Samsung and Harvard University have published new research that suggests it is possible to develop a brain-inspired memory chip.
In a perspective paper published in Nature Electronics, the researchers from the partnering organisations proposed that the brain's neuronal connection map could be copied using nanoelectrode array. They specified that the nanoelectrode array could be used to record the electrical signals produced by the large number of neurons found in the brain.
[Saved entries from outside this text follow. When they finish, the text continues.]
-- ==== Sys2Proof/Machine/Operands.lean ====
section
/-!
DEFINITION. The operand forms of the PSG (30_encoding.md): truncation of a host integer, the fields of a written byte, the
assembly of a tone period, the noise-control operand, the debug word, the packed sample word and the debug permutation.
-/

namespace Sys2Proof.Machine

/-- A host integer at WRITE, truncated to 8 bits (R42, D26). -/
def truncByte (n : Nat) : Byte := BitVec.ofNat 8 n

/-- A host integer at SET_DEBUG, truncated to 16 bits (R42, D26). -/
def truncHalf (n : Nat) : Half := BitVec.ofNat 16 n

/-- `b[7]`: the byte is a latch byte (R51, R52). -/
def isLatchByte (b : Byte) : Bool := b.getLsbD 7

/-- `b[6:4]`, what a latch byte stores in `latch` (R51, R64). -/
def latchField (b : Byte) : BitVec 3 := b.extractLsb' 4 3

/-- `latch[2:1]` as a channel number (R17). -/
def latchChannel (latch : BitVec 3) : Channel := (latch.extractLsb' 1 2).toFin

/-- `latch[0]`: 1 selects a volume register (R17). -/
def latchIsVolume (latch : BitVec 3) : Bool := latch.getLsbD 0

/-- A two-bit channel field as a channel number. -/
def channelOf (ch : BitVec 2) : Channel := ch.toFin

/-- A tone period after a latch byte: the low nibble replaced, the upper six bits kept (R54, R66). -/
def periodWithLow (old : Period) (n : BitVec 4) : Period := old.extractLsb' 4 6 ++ n

/-- A tone period after a data byte: the upper six bits replaced, the low nibble kept (R54, R67). -/
def periodWithHigh (old : Period) (h : BitVec 6) : Period := h ++ old.extractLsb' 0 4

/-- `b[3:0]`: a period's low nibble or an attenuation (R54, R56). -/
def lowNibble (b : Byte) : BitVec 4 := b.extractLsb' 0 4

/-- `b[5:0]`: a period's upper six bits (R54). -/
def lowSix (b : Byte) : BitVec 6 := b.extractLsb' 0 6

/-- `b[2:0]`: the noise configuration a noise-control byte stores (R55, D9). -/
def noiseField (b : Byte) : BitVec 3 := b.extractLsb' 0 3

/-- `noise_data[1:0]`, the rate code (R27, R55). -/
def rateCode (noiseData : BitVec 3) : BitVec 2 := noiseData.extractLsb' 0 2

/-- The noise channel's period for a rate code: the base period times 1, 2 or 4, or 0 for code 3 (R55, R68). -/
def noisePeriod (p : Config.Params) (code : BitVec 2) : Period :=
  if code = 0 then p.noiseBasePeriod.setWidth 10
  else if code = 1 then p.noiseBasePeriod.setWidth 10 <<< 1
  else if code = 2 then p.noiseBasePeriod.setWidth 10 <<< 2
  else 0

/-- `w[11:9]` of a debug word, what SET_DEBUG stores in `debug` (R60, R98). -/
def debugField (w : Half) : BitVec 3 := w.extractLsb' 9 3

/-- `debug[0]`: test mode is enabled (R31). -/
def testMode (d : BitVec 3) : Bool := d.getLsbD 0

/-- The channel permutation `PERM`, in the order 0, 2, 1, 3 (R33). -/
def perm (k : BitVec 2) : Channel :=
  if k = 0 then 0 else if k = 1 then 2 else if k = 2 then 1 else 3

/-- The channel test mode isolates: `PERM[debug[2:1]]` (R31, R96). -/
def isolated (d : BitVec 3) : Channel := perm (d.extractLsb' 1 2)

/-- The digital sample word: channel 0 in bits 15 to 12, down to channel 3 in bits 3 to 0 (R62, R95). -/
def packSample (output : Vector Level 4) : Half := output[0] ++ output[1] ++ output[2] ++ output[3]

end Sys2Proof.Machine
end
The recordings could then be used to inform the neuronal map by indicating where neurons connect with one another and how strong the connections are, the researchers claimed.
Once copied, the neuronal map could then be pasted onto a high-density three-dimensional network of solid-state memory, such as commercial flash memory used in solid-state drives or resistive RAM.
Ultimately, the memory chip would contain traits of the brain, such as low power, facile learning, adaption to environment, autonomy, and cognition, the researchers said.
The paper also suggests one possible way to speed up pasting the neuronal map is by directly downloading the map onto a memory chip.
"The vision we present is highly ambitious," Samsung Advanced Institute of Technology fellow Donhee Ham. "But working toward such a heroic goal will push the boundaries of machine intelligence, neuroscience, and semiconductor technology."
Looking ahead, Samsung plans to continue its research into neuromorphic engineering as part of its development of AI semiconductors.
During the last quarter, the South Korean tech giant recorded its best operating profit in nearly three years, posting 63.67 trillion won in sales and 12.57 trillion won in operating income.
The company's semiconductor business contributed 6.93 trillion won in operating income, over half the total figure.
Market conditions improved in the memory market, which led to stronger-than-expected increase in average sales prices for both DRAM and NAND chips, Samsung said.